■ Work request ■
From the entries below, reproduce exactly the line containing "(s.pins.powered = true", the line containing "u 0x0B01 noSource", and every line in between, with nothing added.

(Collected data)
/-- The boot (spec/17 R478, R480-R485, spec/15 R421): each start opens the next record of the ledger with its cause; a
device whose ROM fails its fuse check halts, one strapped for recovery waits there; the step in progress at its bound has
failed with 0x0B06; when zeroing ends memory is zero and active, and a start that waits for it is done. -/
def Obligations.BootSequence : Prop :=
  ∀ (e : BootEnv) (s : State), Canonical s →
    let cause := if s.kp.cur.isNone then 0 else 1
    (s.pins.powered = true → s.pins.sysRstN = false → s.pins.undervolt = false → bootState s = 0 →
        ∃ u, exec (.sysRstNRelease e) s = .next u ∧ u.pins.sysRstN = true ∧ Started s u cause
          ∧ (e.hang ≠ some 0 → s.fuse.romOk = false → bootState u = 4 ∧ Raised u 0x0B01 noSource
            ∧ regF u (rKpStep 0) 7 0 = 5 ∧ regF u (rKpStep 0) 31 16 = 0x0B01)
          ∧ (e.hang ≠ some 0 → s.fuse.romOk = true → e.mode % 4 = 2 → bootState u = 5 ∧ regF u (rKpStep 0) 7 0 = 1))
      ∧ (s.pins.undervolt = true → s.pins.sysRstN = true → ∃ u, exec (.railBackInDcBand e) s = .next u
        ∧ u.pins.undervolt = false ∧ Started s u 1)
      ∧ (s.kp.cur ≠ none → s.pins.sysRstN = true → s.pins.undervolt = false → ∃ u, exec (.watchdog e) s = .next u
        ∧ Started s u 3 ∧ u.kp.kCmd = none)
      ∧ (∀ fail, s.kp.zeroing = true → ∃ u, exec (.memoryActive fail e) s = .next u
        ∧ u.bb.mem = [] ∧ u.kp.zeroing = false ∧ regBit u rBbMemStatus 31 = true ∧ regBit u rBbMemStatus 30 = false
        ∧ (2 ^ 30 ≤ dpaSize u → regBit u rCxMemStatus 30 = true ∧ region u 0 = ⟨true, 5, 0, dpaSize u - 2 ^ 30, 2 ^ 30⟩)
        ∧ (s.kp.step ≠ some 15 → bootState u = bootState s)
        ∧ (∀ r, s.kp.cur = some r → s.kp.step = some 15 → u.kp.step = none ∧ regBit u rKpEvent 0 = true
          ∧ bootState u = (if r.degraded then 3 else 2)
          ∧ ∃ q, u.kp.cur = some q ∧ q.done = true ∧ q.timeMs = e.totalMs ∧ q.bootNo = r.bootNo))
      ∧ (s.kp.step = some 15 → s.kp.zeroing = true → ∃ u, exec (.stepTimeout e) s = .next u ∧ u.kp.step = none
        ∧ u.bb.mem = [] ∧ regF u (rKpStep 6) 7 0 = 5 ∧ regF u (rKpStep 6) 31 16 = 0x0B06)
      ∧ (∀ k ∈ [0, 2, 13], s.kp.step = some k → ∃ u, exec (.stepTimeout e) s = .next u ∧ u.kp.step = none
        ∧ bootState u = 4 ∧ Raised u 0x0B06 k ∧ regF u (rKpStep k) 7 0 = 5 ∧ regF u (rKpStep k) 31 16 = 0x0B06)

■ Result of the exercise ■
    (s.pins.powered = true → s.pins.sysRstN = false → s.pins.undervolt = false → bootState s = 0 →
        ∃ u, exec (.sysRstNRelease e) s = .next u ∧ u.pins.sysRstN = true ∧ Started s u cause
          ∧ (e.hang ≠ some 0 → s.fuse.romOk = false → bootState u = 4 ∧ Raised u 0x0B01 noSource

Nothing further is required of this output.